• [Directions]: Which of the lines below holds the string "flash"? Copy every line that does.

--------------------

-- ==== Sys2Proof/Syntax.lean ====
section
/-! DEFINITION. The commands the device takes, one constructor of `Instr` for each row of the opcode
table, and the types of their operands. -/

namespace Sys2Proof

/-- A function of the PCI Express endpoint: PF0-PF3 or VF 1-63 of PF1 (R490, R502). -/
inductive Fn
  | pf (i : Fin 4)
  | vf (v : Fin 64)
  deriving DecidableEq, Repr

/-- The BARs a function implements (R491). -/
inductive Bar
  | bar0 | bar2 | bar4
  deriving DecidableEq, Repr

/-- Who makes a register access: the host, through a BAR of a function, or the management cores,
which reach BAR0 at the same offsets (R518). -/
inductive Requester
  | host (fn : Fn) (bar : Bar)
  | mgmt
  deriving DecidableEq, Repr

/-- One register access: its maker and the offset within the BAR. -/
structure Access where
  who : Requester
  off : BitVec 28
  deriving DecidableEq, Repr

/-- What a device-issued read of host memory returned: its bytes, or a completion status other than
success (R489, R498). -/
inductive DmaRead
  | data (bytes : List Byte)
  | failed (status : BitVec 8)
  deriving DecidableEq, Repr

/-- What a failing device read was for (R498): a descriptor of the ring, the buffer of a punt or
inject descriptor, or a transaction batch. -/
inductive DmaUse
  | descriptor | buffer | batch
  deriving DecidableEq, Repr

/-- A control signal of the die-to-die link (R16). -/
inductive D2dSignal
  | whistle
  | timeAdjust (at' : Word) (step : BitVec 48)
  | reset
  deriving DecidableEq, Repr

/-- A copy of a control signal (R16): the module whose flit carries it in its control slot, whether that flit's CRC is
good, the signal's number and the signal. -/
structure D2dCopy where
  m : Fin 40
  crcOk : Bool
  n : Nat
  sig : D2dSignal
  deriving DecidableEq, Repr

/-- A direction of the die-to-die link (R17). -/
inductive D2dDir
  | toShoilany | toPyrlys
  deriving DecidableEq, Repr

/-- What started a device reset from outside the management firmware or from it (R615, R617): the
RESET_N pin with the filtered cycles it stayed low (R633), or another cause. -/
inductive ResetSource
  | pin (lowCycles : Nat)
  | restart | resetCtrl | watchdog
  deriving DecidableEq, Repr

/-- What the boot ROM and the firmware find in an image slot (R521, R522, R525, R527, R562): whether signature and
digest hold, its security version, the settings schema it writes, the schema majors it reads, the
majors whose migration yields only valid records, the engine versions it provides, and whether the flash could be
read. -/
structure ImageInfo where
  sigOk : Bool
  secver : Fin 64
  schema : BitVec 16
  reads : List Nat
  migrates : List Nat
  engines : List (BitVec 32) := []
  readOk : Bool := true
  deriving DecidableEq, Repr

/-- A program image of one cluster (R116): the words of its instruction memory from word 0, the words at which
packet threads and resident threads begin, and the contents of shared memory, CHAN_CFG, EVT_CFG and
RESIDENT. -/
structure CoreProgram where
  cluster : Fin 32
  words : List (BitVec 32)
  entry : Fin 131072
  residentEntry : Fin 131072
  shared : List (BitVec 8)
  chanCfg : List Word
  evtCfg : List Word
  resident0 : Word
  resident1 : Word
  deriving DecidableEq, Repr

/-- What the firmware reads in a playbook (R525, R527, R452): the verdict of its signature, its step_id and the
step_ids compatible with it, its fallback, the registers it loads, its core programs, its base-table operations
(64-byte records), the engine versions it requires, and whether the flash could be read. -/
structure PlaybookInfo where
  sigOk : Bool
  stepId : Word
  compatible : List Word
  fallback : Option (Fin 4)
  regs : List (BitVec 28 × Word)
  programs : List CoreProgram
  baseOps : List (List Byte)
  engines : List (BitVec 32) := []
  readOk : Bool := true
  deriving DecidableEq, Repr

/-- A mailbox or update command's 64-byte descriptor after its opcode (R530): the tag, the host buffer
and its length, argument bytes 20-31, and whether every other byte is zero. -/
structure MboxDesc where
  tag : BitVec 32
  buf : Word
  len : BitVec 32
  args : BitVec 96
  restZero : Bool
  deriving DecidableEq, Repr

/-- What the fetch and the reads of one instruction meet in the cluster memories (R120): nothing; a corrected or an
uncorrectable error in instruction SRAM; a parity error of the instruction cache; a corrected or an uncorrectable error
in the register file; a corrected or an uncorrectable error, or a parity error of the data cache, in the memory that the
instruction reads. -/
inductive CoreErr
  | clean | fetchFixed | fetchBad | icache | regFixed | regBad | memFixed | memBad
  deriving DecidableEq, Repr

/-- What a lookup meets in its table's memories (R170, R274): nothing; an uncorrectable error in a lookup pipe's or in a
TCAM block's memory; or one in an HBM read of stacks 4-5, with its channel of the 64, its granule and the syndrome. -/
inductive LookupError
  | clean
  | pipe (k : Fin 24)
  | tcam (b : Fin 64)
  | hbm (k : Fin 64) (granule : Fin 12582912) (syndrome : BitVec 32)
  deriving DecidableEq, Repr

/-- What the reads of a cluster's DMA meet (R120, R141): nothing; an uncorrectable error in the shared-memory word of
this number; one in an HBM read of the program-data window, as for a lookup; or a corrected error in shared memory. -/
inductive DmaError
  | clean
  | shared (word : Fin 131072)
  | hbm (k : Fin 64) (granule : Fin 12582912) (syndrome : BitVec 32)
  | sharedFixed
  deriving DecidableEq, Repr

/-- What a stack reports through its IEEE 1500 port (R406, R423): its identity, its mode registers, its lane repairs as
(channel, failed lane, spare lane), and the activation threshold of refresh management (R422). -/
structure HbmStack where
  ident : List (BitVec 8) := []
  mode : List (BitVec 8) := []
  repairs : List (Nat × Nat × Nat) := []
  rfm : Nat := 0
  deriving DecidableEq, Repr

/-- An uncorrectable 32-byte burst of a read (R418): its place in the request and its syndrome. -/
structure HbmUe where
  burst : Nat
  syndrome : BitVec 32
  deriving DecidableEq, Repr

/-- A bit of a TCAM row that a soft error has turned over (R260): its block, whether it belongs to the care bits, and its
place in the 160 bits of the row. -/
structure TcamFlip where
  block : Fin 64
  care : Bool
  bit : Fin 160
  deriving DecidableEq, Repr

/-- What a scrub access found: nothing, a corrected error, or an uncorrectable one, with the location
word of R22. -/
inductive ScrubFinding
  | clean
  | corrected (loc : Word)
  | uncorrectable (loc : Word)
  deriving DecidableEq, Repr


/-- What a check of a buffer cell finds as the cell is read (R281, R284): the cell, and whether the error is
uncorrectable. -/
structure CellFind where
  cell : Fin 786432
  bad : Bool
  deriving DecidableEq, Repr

--------------------

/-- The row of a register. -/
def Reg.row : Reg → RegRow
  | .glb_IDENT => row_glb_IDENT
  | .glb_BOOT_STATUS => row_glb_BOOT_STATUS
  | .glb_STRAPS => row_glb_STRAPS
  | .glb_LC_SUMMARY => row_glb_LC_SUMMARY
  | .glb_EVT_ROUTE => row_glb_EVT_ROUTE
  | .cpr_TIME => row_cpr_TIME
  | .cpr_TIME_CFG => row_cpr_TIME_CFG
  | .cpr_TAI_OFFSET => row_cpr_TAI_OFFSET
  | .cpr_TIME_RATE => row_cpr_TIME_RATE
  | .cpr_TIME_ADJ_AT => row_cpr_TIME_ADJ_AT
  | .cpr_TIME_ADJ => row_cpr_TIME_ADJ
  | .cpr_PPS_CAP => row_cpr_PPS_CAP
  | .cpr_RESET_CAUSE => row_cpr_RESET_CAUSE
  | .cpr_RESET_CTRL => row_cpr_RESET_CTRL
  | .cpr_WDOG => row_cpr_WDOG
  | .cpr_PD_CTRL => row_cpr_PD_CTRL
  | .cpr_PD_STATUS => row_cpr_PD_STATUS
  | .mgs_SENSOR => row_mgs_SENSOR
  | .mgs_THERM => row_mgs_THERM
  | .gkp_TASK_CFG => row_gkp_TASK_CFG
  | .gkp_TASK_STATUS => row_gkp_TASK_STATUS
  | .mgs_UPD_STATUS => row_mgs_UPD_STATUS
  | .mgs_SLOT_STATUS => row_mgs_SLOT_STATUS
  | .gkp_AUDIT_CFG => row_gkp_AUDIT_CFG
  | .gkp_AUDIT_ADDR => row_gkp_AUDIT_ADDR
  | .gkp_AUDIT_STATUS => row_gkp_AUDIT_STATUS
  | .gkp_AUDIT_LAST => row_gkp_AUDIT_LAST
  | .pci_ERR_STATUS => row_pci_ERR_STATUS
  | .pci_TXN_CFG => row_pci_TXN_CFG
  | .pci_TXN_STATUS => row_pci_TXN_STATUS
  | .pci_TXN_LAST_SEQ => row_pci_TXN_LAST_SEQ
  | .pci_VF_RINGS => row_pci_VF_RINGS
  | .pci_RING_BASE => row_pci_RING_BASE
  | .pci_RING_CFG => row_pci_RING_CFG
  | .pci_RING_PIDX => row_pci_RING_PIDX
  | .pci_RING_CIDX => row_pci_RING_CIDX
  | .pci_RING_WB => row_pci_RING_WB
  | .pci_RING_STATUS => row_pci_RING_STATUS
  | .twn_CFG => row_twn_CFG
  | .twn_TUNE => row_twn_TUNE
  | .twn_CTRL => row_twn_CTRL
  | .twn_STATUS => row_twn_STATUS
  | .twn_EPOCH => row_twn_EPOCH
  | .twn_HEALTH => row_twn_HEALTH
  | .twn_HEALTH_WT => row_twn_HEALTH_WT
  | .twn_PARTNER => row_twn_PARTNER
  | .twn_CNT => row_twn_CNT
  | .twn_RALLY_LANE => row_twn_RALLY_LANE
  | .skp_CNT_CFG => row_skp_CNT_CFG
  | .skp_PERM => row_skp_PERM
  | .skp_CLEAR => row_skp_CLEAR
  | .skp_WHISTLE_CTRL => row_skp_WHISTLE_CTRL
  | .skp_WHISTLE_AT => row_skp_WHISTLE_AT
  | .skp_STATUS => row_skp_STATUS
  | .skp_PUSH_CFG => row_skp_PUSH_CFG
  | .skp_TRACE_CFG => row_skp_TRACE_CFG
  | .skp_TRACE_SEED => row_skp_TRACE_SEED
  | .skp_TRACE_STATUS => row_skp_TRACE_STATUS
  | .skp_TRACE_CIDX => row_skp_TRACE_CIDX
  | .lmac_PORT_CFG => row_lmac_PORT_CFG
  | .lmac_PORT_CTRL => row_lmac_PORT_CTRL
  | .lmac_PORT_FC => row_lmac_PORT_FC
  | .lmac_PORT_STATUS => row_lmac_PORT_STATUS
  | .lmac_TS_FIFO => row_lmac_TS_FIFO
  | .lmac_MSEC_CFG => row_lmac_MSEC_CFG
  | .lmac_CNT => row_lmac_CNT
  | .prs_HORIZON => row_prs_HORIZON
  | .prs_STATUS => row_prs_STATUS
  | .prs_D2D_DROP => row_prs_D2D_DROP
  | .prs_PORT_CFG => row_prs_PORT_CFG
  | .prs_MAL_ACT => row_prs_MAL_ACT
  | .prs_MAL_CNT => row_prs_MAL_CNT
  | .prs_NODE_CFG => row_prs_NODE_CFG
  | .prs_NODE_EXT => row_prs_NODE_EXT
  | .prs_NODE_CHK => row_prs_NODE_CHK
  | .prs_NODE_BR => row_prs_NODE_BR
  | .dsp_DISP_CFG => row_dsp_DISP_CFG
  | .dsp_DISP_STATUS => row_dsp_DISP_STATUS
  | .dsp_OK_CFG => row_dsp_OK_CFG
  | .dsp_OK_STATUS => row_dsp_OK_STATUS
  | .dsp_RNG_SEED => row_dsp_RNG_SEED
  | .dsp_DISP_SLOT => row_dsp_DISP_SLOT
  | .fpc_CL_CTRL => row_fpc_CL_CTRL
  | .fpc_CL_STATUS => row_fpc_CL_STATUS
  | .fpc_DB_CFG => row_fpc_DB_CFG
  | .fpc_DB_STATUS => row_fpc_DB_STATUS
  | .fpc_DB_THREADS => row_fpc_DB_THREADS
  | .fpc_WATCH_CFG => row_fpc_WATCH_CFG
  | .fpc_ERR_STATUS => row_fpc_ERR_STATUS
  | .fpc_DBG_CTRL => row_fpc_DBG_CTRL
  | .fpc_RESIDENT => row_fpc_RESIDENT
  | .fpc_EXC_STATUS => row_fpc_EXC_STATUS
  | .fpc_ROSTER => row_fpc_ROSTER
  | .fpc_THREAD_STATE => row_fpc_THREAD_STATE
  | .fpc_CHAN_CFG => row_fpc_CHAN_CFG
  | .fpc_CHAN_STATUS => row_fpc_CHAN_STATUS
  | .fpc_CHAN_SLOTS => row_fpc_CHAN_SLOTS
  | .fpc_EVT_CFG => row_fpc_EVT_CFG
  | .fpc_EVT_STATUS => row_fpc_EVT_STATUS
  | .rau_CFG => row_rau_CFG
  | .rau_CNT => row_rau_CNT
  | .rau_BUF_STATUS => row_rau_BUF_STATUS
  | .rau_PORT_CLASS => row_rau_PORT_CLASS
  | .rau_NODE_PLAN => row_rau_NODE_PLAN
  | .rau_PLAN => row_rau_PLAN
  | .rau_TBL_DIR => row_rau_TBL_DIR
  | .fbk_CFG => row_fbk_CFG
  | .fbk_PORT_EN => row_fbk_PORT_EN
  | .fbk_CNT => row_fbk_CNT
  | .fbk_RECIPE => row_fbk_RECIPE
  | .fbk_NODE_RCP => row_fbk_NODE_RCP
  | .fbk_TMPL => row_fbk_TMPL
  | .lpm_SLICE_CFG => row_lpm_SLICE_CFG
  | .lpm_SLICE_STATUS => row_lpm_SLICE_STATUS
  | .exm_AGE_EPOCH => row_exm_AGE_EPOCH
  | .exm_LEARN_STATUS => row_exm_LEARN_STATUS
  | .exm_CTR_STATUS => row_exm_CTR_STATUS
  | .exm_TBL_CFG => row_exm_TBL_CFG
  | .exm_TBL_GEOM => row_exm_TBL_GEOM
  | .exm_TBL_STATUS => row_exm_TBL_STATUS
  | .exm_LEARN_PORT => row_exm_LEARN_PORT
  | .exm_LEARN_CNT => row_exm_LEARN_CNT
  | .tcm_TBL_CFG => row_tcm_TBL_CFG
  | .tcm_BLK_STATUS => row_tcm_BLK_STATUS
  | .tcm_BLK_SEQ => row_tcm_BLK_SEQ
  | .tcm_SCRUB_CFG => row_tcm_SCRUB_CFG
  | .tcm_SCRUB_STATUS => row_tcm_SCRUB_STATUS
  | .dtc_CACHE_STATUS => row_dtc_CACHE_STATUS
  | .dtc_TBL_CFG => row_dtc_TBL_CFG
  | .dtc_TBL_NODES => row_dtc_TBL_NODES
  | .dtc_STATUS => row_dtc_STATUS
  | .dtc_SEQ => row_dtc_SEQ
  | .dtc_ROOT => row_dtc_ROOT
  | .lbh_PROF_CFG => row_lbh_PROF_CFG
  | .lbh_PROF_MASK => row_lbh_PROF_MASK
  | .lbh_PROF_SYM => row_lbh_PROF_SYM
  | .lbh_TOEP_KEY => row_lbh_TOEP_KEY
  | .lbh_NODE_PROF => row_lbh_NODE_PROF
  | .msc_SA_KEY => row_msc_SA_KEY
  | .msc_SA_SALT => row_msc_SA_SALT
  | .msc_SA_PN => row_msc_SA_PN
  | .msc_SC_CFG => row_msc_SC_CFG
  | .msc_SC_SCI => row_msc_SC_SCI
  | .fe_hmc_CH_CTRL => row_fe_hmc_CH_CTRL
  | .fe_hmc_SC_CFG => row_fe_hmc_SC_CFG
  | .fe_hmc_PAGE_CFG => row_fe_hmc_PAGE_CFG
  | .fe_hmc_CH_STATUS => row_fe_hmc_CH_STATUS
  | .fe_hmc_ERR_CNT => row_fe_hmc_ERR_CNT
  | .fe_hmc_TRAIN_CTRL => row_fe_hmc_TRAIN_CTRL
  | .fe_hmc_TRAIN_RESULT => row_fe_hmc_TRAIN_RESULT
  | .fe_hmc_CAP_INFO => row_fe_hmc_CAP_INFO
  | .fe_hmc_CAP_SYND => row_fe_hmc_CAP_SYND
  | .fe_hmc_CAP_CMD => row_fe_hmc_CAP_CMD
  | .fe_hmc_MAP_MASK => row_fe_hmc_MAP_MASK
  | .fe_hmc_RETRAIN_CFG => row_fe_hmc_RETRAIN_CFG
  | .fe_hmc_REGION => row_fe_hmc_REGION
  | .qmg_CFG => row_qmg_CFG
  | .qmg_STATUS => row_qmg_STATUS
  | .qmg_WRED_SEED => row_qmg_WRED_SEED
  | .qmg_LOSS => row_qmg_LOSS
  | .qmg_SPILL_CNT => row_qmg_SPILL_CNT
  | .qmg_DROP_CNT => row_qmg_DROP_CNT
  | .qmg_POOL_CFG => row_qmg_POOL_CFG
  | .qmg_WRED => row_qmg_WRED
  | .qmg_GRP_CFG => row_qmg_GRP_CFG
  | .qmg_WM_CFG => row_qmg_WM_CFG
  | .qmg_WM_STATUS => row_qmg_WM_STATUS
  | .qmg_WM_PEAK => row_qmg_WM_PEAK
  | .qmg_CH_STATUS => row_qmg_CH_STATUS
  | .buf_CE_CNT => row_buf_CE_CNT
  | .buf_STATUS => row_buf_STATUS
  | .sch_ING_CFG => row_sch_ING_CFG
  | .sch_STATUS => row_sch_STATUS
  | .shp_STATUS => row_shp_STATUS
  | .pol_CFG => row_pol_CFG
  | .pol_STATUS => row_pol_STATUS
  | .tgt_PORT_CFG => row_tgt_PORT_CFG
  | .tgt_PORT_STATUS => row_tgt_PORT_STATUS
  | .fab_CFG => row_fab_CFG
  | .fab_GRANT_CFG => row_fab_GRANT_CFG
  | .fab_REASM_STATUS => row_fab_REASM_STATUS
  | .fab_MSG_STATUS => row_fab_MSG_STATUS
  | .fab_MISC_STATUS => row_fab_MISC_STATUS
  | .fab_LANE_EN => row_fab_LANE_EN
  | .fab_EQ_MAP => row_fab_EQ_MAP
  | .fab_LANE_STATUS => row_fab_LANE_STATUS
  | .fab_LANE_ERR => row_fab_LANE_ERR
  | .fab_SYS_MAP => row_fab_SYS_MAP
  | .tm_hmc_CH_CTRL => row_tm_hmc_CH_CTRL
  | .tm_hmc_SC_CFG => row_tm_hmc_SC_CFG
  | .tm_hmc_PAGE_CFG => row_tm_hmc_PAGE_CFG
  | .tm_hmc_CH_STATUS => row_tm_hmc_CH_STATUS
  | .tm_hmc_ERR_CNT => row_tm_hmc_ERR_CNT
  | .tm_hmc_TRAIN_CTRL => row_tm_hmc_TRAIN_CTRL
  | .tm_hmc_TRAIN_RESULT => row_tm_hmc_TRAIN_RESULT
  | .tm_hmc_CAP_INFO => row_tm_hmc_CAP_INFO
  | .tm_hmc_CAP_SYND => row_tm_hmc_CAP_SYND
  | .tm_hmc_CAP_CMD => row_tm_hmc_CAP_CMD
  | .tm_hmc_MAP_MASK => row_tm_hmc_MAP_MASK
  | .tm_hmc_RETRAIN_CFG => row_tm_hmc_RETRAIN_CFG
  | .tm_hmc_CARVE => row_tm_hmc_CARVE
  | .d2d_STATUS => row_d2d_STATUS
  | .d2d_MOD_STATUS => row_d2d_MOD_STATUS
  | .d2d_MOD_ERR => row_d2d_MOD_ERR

--------------------

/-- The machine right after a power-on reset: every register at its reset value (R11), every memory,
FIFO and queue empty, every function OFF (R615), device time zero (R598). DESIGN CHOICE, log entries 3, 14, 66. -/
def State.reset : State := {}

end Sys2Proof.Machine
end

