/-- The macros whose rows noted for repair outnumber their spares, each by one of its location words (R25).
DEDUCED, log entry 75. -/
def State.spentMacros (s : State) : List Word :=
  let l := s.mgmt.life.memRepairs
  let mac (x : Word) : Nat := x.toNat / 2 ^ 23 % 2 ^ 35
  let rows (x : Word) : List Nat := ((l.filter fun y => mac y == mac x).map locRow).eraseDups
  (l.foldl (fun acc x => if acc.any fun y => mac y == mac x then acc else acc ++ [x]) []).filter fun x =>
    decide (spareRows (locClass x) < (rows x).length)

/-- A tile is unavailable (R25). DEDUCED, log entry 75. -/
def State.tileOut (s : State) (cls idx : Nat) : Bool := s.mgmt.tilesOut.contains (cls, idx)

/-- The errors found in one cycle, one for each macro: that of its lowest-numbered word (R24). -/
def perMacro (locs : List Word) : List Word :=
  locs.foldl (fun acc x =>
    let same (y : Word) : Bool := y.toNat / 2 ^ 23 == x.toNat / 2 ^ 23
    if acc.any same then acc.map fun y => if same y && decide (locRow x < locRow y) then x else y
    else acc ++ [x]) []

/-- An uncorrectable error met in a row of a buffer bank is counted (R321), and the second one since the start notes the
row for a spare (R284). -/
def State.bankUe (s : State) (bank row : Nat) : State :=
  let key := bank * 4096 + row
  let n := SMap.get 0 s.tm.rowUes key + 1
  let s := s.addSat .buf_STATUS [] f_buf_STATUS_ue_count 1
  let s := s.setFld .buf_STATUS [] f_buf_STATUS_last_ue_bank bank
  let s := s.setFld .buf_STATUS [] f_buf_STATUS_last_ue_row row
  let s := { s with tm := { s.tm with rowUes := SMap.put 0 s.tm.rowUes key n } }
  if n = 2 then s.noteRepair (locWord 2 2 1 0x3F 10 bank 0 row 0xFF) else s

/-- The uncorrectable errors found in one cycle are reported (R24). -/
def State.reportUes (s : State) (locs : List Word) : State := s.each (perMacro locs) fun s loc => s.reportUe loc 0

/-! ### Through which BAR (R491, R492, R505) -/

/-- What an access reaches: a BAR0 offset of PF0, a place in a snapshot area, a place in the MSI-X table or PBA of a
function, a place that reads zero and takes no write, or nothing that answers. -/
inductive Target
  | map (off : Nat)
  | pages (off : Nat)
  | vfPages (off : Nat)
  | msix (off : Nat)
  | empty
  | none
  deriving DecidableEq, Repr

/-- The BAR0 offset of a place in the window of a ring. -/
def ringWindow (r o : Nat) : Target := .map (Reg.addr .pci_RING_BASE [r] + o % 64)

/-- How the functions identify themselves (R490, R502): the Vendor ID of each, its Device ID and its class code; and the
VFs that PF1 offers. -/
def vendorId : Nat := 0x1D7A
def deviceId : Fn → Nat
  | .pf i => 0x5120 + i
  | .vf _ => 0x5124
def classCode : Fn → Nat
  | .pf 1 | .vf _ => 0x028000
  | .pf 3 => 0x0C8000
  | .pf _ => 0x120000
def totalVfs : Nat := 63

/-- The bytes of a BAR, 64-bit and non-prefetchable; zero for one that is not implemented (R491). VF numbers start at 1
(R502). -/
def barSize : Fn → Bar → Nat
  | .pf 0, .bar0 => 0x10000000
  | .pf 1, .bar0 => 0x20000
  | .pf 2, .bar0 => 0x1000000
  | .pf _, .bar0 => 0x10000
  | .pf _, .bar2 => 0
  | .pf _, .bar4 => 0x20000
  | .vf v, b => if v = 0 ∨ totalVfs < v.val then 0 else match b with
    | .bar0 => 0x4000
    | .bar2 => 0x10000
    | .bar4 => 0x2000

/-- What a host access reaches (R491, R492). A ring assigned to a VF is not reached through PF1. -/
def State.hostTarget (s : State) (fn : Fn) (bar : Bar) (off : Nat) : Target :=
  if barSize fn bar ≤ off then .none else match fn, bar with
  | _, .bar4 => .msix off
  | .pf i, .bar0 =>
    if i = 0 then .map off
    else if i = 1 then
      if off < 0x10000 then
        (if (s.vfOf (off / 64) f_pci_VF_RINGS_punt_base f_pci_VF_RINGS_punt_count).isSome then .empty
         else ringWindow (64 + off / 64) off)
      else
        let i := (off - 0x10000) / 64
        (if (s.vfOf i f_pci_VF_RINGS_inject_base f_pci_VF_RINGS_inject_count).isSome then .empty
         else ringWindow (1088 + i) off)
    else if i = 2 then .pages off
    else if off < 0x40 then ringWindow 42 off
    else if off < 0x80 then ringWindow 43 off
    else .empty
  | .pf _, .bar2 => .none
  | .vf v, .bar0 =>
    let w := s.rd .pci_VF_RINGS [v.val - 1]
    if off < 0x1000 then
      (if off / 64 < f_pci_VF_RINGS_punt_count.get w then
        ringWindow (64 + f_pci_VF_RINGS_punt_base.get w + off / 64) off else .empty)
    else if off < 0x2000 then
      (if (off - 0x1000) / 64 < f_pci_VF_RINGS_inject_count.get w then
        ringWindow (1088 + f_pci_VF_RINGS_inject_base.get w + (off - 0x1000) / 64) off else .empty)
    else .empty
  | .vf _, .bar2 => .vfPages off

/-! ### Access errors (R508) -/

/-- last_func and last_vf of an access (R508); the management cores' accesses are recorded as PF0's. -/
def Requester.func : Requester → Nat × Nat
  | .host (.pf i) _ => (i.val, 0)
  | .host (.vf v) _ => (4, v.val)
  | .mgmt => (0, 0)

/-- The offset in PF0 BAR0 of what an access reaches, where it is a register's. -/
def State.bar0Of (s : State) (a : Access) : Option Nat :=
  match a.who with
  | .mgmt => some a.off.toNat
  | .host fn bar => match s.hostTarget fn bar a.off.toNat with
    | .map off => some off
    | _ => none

--------------------

• [Result for this task]:
majors whose migration yields only valid records, the engine versions it provides, and whether the flash could be
(64-byte records), the engine versions it requires, and whether the flash could be read. -/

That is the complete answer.